• [ASSIGNMENT] Retype only the lines at the head of the records, first through the one with "## State.complete -/", exactly as written.

*** RECORDS SHOWN Section Begins ***

-- ==== Sys2Proof/Laws/State.lean ====
section
/-! SUPPORT. One lemma per field per named update of State, so that no proof unfolds a record update. -/

namespace Sys2Proof.Machine

variable (s : State)

/-! ## State.complete -/

@[simp] theorem State.complete_eng (r0 r1 : Word) : (s.complete r0 r1).eng = .idle := rfl
@[simp] theorem State.complete_lcmd (r0 r1 : Word) : (s.complete r0 r1).lcmd = Config.freeWord s.freeCount := rfl
@[simp] theorem State.complete_larg0 (r0 r1 : Word) : (s.complete r0 r1).larg0 = Config.freeWord (s.freeCount + 1) := rfl
@[simp] theorem State.complete_larg1 (r0 r1 : Word) : (s.complete r0 r1).larg1 = Config.freeWord (s.freeCount + 2) := rfl
@[simp] theorem State.complete_larg2 (r0 r1 : Word) : (s.complete r0 r1).larg2 = Config.freeWord (s.freeCount + 3) := rfl
@[simp] theorem State.complete_larg3 (r0 r1 : Word) : (s.complete r0 r1).larg3 = Config.freeWord (s.freeCount + 4) := rfl
@[simp] theorem State.complete_done (r0 r1 : Word) : (s.complete r0 r1).done = true := rfl
@[simp] theorem State.complete_treeValid (r0 r1 : Word) : (s.complete r0 r1).treeValid = s.treeValid := rfl
@[simp] theorem State.complete_codesValid (r0 r1 : Word) : (s.complete r0 r1).codesValid = s.codesValid := rfl
@[simp] theorem State.complete_cmdLost (r0 r1 : Word) : (s.complete r0 r1).cmdLost = s.cmdLost := rfl
@[simp] theorem State.complete_err (r0 r1 : Word) : (s.complete r0 r1).err = 0#4 := rfl
@[simp] theorem State.complete_ie (r0 r1 : Word) : (s.complete r0 r1).ie = s.ie := rfl
@[simp] theorem State.complete_arg0 (r0 r1 : Word) : (s.complete r0 r1).arg0 = s.arg0 := rfl
@[simp] theorem State.complete_arg1 (r0 r1 : Word) : (s.complete r0 r1).arg1 = s.arg1 := rfl
@[simp] theorem State.complete_arg2 (r0 r1 : Word) : (s.complete r0 r1).arg2 = s.arg2 := rfl
@[simp] theorem State.complete_arg3 (r0 r1 : Word) : (s.complete r0 r1).arg3 = s.arg3 := rfl
@[simp] theorem State.complete_result0 (r0 r1 : Word) : (s.complete r0 r1).result0 = r0 := rfl
@[simp] theorem State.complete_result1 (r0 r1 : Word) : (s.complete r0 r1).result1 = r1 := rfl
@[simp] theorem State.complete_errPos (r0 r1 : Word) : (s.complete r0 r1).errPos = s.errPos := rfl
@[simp] theorem State.complete_errData (r0 r1 : Word) : (s.complete r0 r1).errData = s.errData := rfl
@[simp] theorem State.complete_freq (r0 r1 : Word) : (s.complete r0 r1).freq = s.freq := rfl
@[simp] theorem State.complete_fw (r0 r1 : Word) : (s.complete r0 r1).fw = s.fw := rfl
@[simp] theorem State.complete_arena (r0 r1 : Word) : (s.complete r0 r1).arena = s.arena := rfl
@[simp] theorem State.complete_code (r0 r1 : Word) : (s.complete r0 r1).code = s.code := rfl
@[simp] theorem State.complete_mem (r0 r1 : Word) : (s.complete r0 r1).mem = s.mem := rfl
@[simp] theorem State.complete_platform (r0 r1 : Word) : (s.complete r0 r1).platform = s.platform := rfl
@[simp] theorem State.complete_inputs (r0 r1 : Word) : (s.complete r0 r1).inputs = s.inputs := rfl
@[simp] theorem State.complete_response (r0 r1 : Word) : (s.complete r0 r1).response = s.response := rfl
@[simp] theorem State.complete_unobserved (r0 r1 : Word) : (s.complete r0 r1).unobserved = s.latchedRegions ++ s.unobserved := rfl
@[simp] theorem State.complete_freeCount (r0 r1 : Word) : (s.complete r0 r1).freeCount = s.freeCount + 5 := rfl

/-! ## State.raiseError -/

@[simp] theorem State.raiseError_eng (e : CmdError) : (s.raiseError e).eng = .idle := rfl
@[simp] theorem State.raiseError_lcmd (e : CmdError) : (s.raiseError e).lcmd = Config.freeWord s.freeCount := rfl
@[simp] theorem State.raiseError_larg0 (e : CmdError) : (s.raiseError e).larg0 = Config.freeWord (s.freeCount + 1) := rfl
@[simp] theorem State.raiseError_larg1 (e : CmdError) : (s.raiseError e).larg1 = Config.freeWord (s.freeCount + 2) := rfl
@[simp] theorem State.raiseError_larg2 (e : CmdError) : (s.raiseError e).larg2 = Config.freeWord (s.freeCount + 3) := rfl
@[simp] theorem State.raiseError_larg3 (e : CmdError) : (s.raiseError e).larg3 = Config.freeWord (s.freeCount + 4) := rfl
@[simp] theorem State.raiseError_done (e : CmdError) : (s.raiseError e).done = true := rfl
@[simp] theorem State.raiseError_treeValid (e : CmdError) : (s.raiseError e).treeValid = s.treeValid := rfl
@[simp] theorem State.raiseError_codesValid (e : CmdError) : (s.raiseError e).codesValid = s.codesValid := rfl
@[simp] theorem State.raiseError_cmdLost (e : CmdError) : (s.raiseError e).cmdLost = s.cmdLost := rfl
@[simp] theorem State.raiseError_err (e : CmdError) : (s.raiseError e).err = e.kind.code := rfl
@[simp] theorem State.raiseError_ie (e : CmdError) : (s.raiseError e).ie = s.ie := rfl
@[simp] theorem State.raiseError_arg0 (e : CmdError) : (s.raiseError e).arg0 = s.arg0 := rfl
@[simp] theorem State.raiseError_arg1 (e : CmdError) : (s.raiseError e).arg1 = s.arg1 := rfl
@[simp] theorem State.raiseError_arg2 (e : CmdError) : (s.raiseError e).arg2 = s.arg2 := rfl
@[simp] theorem State.raiseError_arg3 (e : CmdError) : (s.raiseError e).arg3 = s.arg3 := rfl
@[simp] theorem State.raiseError_result0 (e : CmdError) : (s.raiseError e).result0 = s.result0 := rfl
@[simp] theorem State.raiseError_result1 (e : CmdError) : (s.raiseError e).result1 = s.result1 := rfl
@[simp] theorem State.raiseError_errPos (e : CmdError) : (s.raiseError e).errPos = e.pos := rfl
@[simp] theorem State.raiseError_errData (e : CmdError) : (s.raiseError e).errData = e.data.setWidth 32 := rfl
@[simp] theorem State.raiseError_freq (e : CmdError) : (s.raiseError e).freq = s.freq := rfl
@[simp] theorem State.raiseError_fw (e : CmdError) : (s.raiseError e).fw = s.fw := rfl
@[simp] theorem State.raiseError_arena (e : CmdError) : (s.raiseError e).arena = s.arena := rfl
@[simp] theorem State.raiseError_code (e : CmdError) : (s.raiseError e).code = s.code := rfl
@[simp] theorem State.raiseError_mem (e : CmdError) : (s.raiseError e).mem = s.mem := rfl
@[simp] theorem State.raiseError_platform (e : CmdError) : (s.raiseError e).platform = s.platform := rfl
@[simp] theorem State.raiseError_inputs (e : CmdError) : (s.raiseError e).inputs = s.inputs := rfl
@[simp] theorem State.raiseError_response (e : CmdError) : (s.raiseError e).response = s.response := rfl
@[simp] theorem State.raiseError_unobserved (e : CmdError) : (s.raiseError e).unobserved = s.latchedRegions ++ s.unobserved := rfl
@[simp] theorem State.raiseError_freeCount (e : CmdError) : (s.raiseError e).freeCount = s.freeCount + 5 := rfl

/-! ## State.issue -/

@[simp] theorem State.issue_eng (w : Word) : (s.issue w).eng = .busy := rfl
@[simp] theorem State.issue_lcmd (w : Word) : (s.issue w).lcmd = w := rfl
@[simp] theorem State.issue_larg0 (w : Word) : (s.issue w).larg0 = s.arg0 := rfl
@[simp] theorem State.issue_larg1 (w : Word) : (s.issue w).larg1 = s.arg1 := rfl
@[simp] theorem State.issue_larg2 (w : Word) : (s.issue w).larg2 = s.arg2 := rfl
@[simp] theorem State.issue_larg3 (w : Word) : (s.issue w).larg3 = s.arg3 := rfl
@[simp] theorem State.issue_done (w : Word) : (s.issue w).done = false := rfl
@[simp] theorem State.issue_treeValid (w : Word) : (s.issue w).treeValid = s.treeValid := rfl
@[simp] theorem State.issue_codesValid (w : Word) : (s.issue w).codesValid = s.codesValid := rfl
@[simp] theorem State.issue_cmdLost (w : Word) : (s.issue w).cmdLost = s.cmdLost := rfl
@[simp] theorem State.issue_err (w : Word) : (s.issue w).err = 0#4 := rfl
@[simp] theorem State.issue_ie (w : Word) : (s.issue w).ie = s.ie := rfl
@[simp] theorem State.issue_arg0 (w : Word) : (s.issue w).arg0 = s.arg0 := rfl
@[simp] theorem State.issue_arg1 (w : Word) : (s.issue w).arg1 = s.arg1 := rfl
@[simp] theorem State.issue_arg2 (w : Word) : (s.issue w).arg2 = s.arg2 := rfl
@[simp] theorem State.issue_arg3 (w : Word) : (s.issue w).arg3 = s.arg3 := rfl
@[simp] theorem State.issue_result0 (w : Word) : (s.issue w).result0 = 0#32 := rfl
@[simp] theorem State.issue_result1 (w : Word) : (s.issue w).result1 = 0#32 := rfl
@[simp] theorem State.issue_errPos (w : Word) : (s.issue w).errPos = 0#32 := rfl
@[simp] theorem State.issue_errData (w : Word) : (s.issue w).errData = 0#32 := rfl
@[simp] theorem State.issue_freq (w : Word) : (s.issue w).freq = s.freq := rfl
@[simp] theorem State.issue_fw (w : Word) : (s.issue w).fw = s.fw := rfl
@[simp] theorem State.issue_arena (w : Word) : (s.issue w).arena = s.arena := rfl
@[simp] theorem State.issue_code (w : Word) : (s.issue w).code = s.code := rfl
@[simp] theorem State.issue_mem (w : Word) : (s.issue w).mem = s.mem := rfl
@[simp] theorem State.issue_platform (w : Word) : (s.issue w).platform = s.platform := rfl
@[simp] theorem State.issue_inputs (w : Word) : (s.issue w).inputs = s.inputs := rfl
@[simp] theorem State.issue_response (w : Word) : (s.issue w).response = s.response := rfl
@[simp] theorem State.issue_unobserved (w : Word) : (s.issue w).unobserved = s.unobserved := rfl
@[simp] theorem State.issue_freeCount (w : Word) : (s.issue w).freeCount = s.freeCount := rfl

/-! ## State.writeFreq -/

@[simp] theorem State.writeFreq_eng (sym : Sym) (f : Word) : (s.writeFreq sym f).eng = s.eng := rfl
@[simp] theorem State.writeFreq_lcmd (sym : Sym) (f : Word) : (s.writeFreq sym f).lcmd = s.lcmd := rfl
@[simp] theorem State.writeFreq_larg0 (sym : Sym) (f : Word) : (s.writeFreq sym f).larg0 = s.larg0 := rfl
@[simp] theorem State.writeFreq_larg1 (sym : Sym) (f : Word) : (s.writeFreq sym f).larg1 = s.larg1 := rfl
@[simp] theorem State.writeFreq_larg2 (sym : Sym) (f : Word) : (s.writeFreq sym f).larg2 = s.larg2 := rfl
@[simp] theorem State.writeFreq_larg3 (sym : Sym) (f : Word) : (s.writeFreq sym f).larg3 = s.larg3 := rfl
@[simp] theorem State.writeFreq_done (sym : Sym) (f : Word) : (s.writeFreq sym f).done = s.done := rfl
@[simp] theorem State.writeFreq_treeValid (sym : Sym) (f : Word) : (s.writeFreq sym f).treeValid = s.treeValid := rfl
@[simp] theorem State.writeFreq_codesValid (sym : Sym) (f : Word) : (s.writeFreq sym f).codesValid = s.codesValid := rfl
@[simp] theorem State.writeFreq_cmdLost (sym : Sym) (f : Word) : (s.writeFreq sym f).cmdLost = s.cmdLost := rfl
@[simp] theorem State.writeFreq_err (sym : Sym) (f : Word) : (s.writeFreq sym f).err = s.err := rfl
@[simp] theorem State.writeFreq_ie (sym : Sym) (f : Word) : (s.writeFreq sym f).ie = s.ie := rfl
@[simp] theorem State.writeFreq_arg0 (sym : Sym) (f : Word) : (s.writeFreq sym f).arg0 = s.arg0 := rfl
@[simp] theorem State.writeFreq_arg1 (sym : Sym) (f : Word) : (s.writeFreq sym f).arg1 = s.arg1 := rfl
@[simp] theorem State.writeFreq_arg2 (sym : Sym) (f : Word) : (s.writeFreq sym f).arg2 = s.arg2 := rfl
@[simp] theorem State.writeFreq_arg3 (sym : Sym) (f : Word) : (s.writeFreq sym f).arg3 = s.arg3 := rfl
@[simp] theorem State.writeFreq_result0 (sym : Sym) (f : Word) : (s.writeFreq sym f).result0 = s.result0 := rfl
@[simp] theorem State.writeFreq_result1 (sym : Sym) (f : Word) : (s.writeFreq sym f).result1 = s.result1 := rfl
@[simp] theorem State.writeFreq_errPos (sym : Sym) (f : Word) : (s.writeFreq sym f).errPos = s.errPos := rfl
@[simp] theorem State.writeFreq_errData (sym : Sym) (f : Word) : (s.writeFreq sym f).errData = s.errData := rfl
@[simp] theorem State.writeFreq_freq (sym : Sym) (f : Word) : (s.writeFreq sym f).freq = s.freq.set sym.toNat f sym.isLt := rfl
@[simp] theorem State.writeFreq_fw (sym : Sym) (f : Word) : (s.writeFreq sym f).fw = s.fw.set sym.toNat true sym.isLt := rfl
@[simp] theorem State.writeFreq_arena (sym : Sym) (f : Word) : (s.writeFreq sym f).arena = s.arena := rfl
@[simp] theorem State.writeFreq_code (sym : Sym) (f : Word) : (s.writeFreq sym f).code = s.code := rfl
@[simp] theorem State.writeFreq_mem (sym : Sym) (f : Word) : (s.writeFreq sym f).mem = s.mem := rfl
@[simp] theorem State.writeFreq_platform (sym : Sym) (f : Word) : (s.writeFreq sym f).platform = s.platform := rfl
@[simp] theorem State.writeFreq_inputs (sym : Sym) (f : Word) : (s.writeFreq sym f).inputs = s.inputs := rfl
@[simp] theorem State.writeFreq_response (sym : Sym) (f : Word) : (s.writeFreq sym f).response = s.response := rfl
@[simp] theorem State.writeFreq_unobserved (sym : Sym) (f : Word) : (s.writeFreq sym f).unobserved = s.unobserved := rfl
@[simp] theorem State.writeFreq_freeCount (sym : Sym) (f : Word) : (s.writeFreq sym f).freeCount = s.freeCount := rfl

*** RECORDS SHOWN Section Ends ***

• [SOLUTION FOR THIS EXERCISE]
-- ==== Sys2Proof/Laws/State.lean ====
section
/-! SUPPORT. One lemma per field per named update of State, so that no proof unfolds a record update. -/

namespace Sys2Proof.Machine

variable (s : State)

/-! ## State.complete -/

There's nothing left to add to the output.